The scheme, which began about a week after the rats were injured, lasted about 30 minutes a day. During each session, researchers injected animals with a cocktail of drugs to improve the function of neural circuits of rats in the portion of the spinal cord involved in the movements of the legs, and they have stimulated this area with electrodes. With his spinal cord and primed for action, a rat was installed in a harness attached to a robotic device that supported his weight and allowed him to walk forward on its hind legs to the extent that it could. Initially, the rats could not move his legs at all, let alone walk.

But after 2 or 3 weeks, the rodents began to take steps for a piece of food after a little push from the robot. In 5 or 6 weeks, they were able to initiate movement of their own and walk to get food. And after a few more weeks of intensified rehabilitation, they managed to climb the stairs and size rat up on a small barrier placed in their way. The rats that do not undergo rehabilitation, however, showed no improvement. Rats suspended over a treadmill in movement that sparked a reflex movement as progress, has not improved either, suggesting that complete recovery depends on making voluntary movements, not just any movement.

"It is a truly remarkable finding," said Michael Beattie, a neuroscientist at the Brain and Spinal Injury Center at the University of California, San Francisco. Additional experiments in the document are convincingly that the recovery of rats is due to new neural connections forming to create a detour around the wound, he said. Beattie noted that the work of Courtine suggests that the three components of the strategy-Rehab drugs, electrical stimulation, and physical robot-assisted therapy appear to be necessary to maximize recovery. "I think it gives a lot of hope that this kind of strategy will have a great reward" in people, Beattie said.

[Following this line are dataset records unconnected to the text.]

/-- Operands of ACCRD, opcode 0xd1. -/
def decAccrd (c : Ctl) (w : Nat) : Option Instr :=
  rd 7 w fun row w => rk 1 0 w fun w => rd 6 w fun xa w => rk 1 0 w fun w => rE AccTy.ofCode w fun ty w => rk 1 0 w
    fun w => rd 4 w fun acc w => rk 6 0 w fun w => rd 10 w fun vd w => rend w (.accrd c vd acc ty xa row)

/-- Operands of ACCMOV, opcode 0xd2. -/
def decAccmov (c : Ctl) (w : Nat) : Option Instr :=
  rk 4 0 w fun w => rb w fun add w => rk 2 0 w fun w => rd 4 w fun accS w => rk 2 0 w fun w => rk 12 0 w fun w => rk 8
    0 w fun w => rk 3 0 w fun w => rd 4 w fun accD w => rend w (.accmov c accD accS add)

/-- Operands of ACCST, opcode 0xd3. -/
def decAccst (c : Ctl) (w : Nat) : Option Instr :=
  rk 1 0 w fun w => rb w fun adv w => rk 2 0 w fun w => rk 3 0 w fun w => rk 6 0 w fun w => rd 6 w fun xn w => rd 6 w
    fun xm w => rk 8 0 w fun w => rd 3 w fun nest w => rd 4 w fun acc w => rend w (.accst c ⟨acc, nest, xm, xn,
    adv⟩)

/-- Operands of ACCLD, opcode 0xd4. -/
def decAccld (c : Ctl) (w : Nat) : Option Instr :=
  rk 1 0 w fun w => rb w fun adv w => rk 2 0 w fun w => rk 3 0 w fun w => rk 6 0 w fun w => rd 6 w fun xn w => rd 6 w
    fun xm w => rk 8 0 w fun w => rd 3 w fun nest w => rd 4 w fun acc w => rend w (.accld c ⟨acc, nest, xm, xn,
    adv⟩)

/-- Operands of LAPP, opcode 0xd8. -/
def decLapp (c : Ctl) (w : Nat) : Option Instr :=
  rb w fun bf w => rk 3 0 w fun w => rk 10 0 w fun w => rd 10 w fun qb w => rd 10 w fun qa w => rd 6 w fun slot w =>
    rend w (.lapp c slot qa qb bf)

/-- Operands of LAPPB, opcode 0xd9. -/
def decLappb (c : Ctl) (w : Nat) : Option Instr :=
  rb w fun bf w => rk 3 0 w fun w => rd 4 w fun j w => rk 6 0 w fun w => rd 10 w fun qb w => rd 10 w fun qa w => rd 6
    w fun slot w => rend w (.lappb c slot qa qb j bf)

/-- Operands of LREAD ORD, opcode 0xda. -/
def decLreadOrd (c : Ctl) (w : Nat) : Option Instr :=
  rk 2 0 w fun w => rb w fun div w => rb w fun bf w => rd 10 w fun qc w => rd 10 w fun qb w => rd 10 w fun qa w => rd
    6 w fun slot w => rend w (.lreadOrd c slot qa qb qc bf div)

/-- Operands of LREAD EXA, opcode 0xda. -/
def decLreadExa (c : Ctl) (w : Nat) : Option Instr :=
  rk 2 1 w fun w => rb w fun div w => rb w fun bf w => rd 10 w fun qc w => rd 10 w fun qb w => rd 10 w fun qa w => rd
    6 w fun slot w => rend w (.lreadExa c slot qa qb qc bf div)

/-- Operands of LREAD RUNGS, opcode 0xda. -/
def decLreadRungs (c : Ctl) (w : Nat) : Option Instr :=
  rk 2 2 w fun w => rk 1 0 w fun w => rb w fun bf w => rd 10 w fun qc w => rd 10 w fun qb w => rd 10 w fun qa w => rd
    6 w fun slot w => rend w (.lreadRungs c slot qa qb qc bf)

a study last year published the case reported some recovery of voluntary movement in a man paralyzed in a car accident after suffering a combination of electrical stimulation and physical therapy. The new research rodents provides a possible explanation for the recovery of this patient, said one of the main authors of the case study, neuroscientist V. Reggie Edgerton at the University of California, Los Angeles. Edgerton said two other patients are being similar rehabilitation now, and his group hopes to add medication to improve nerve repair in the future. "We do not yet have there," he said. "But the bottom line is, things are still looking good."

By encouraging new results, Courtine is careful to note the limits of the strategy. on the one hand, it would not work if the spinal cord has been completely severed. in addition, the treated rats could make voluntary movements while electrical stimulation was turned on, and the same was mostly real patient Edgerton and colleagues worked with. "This is not a cure for spinal cord," explains Courtine. "It is a promising proof of principle."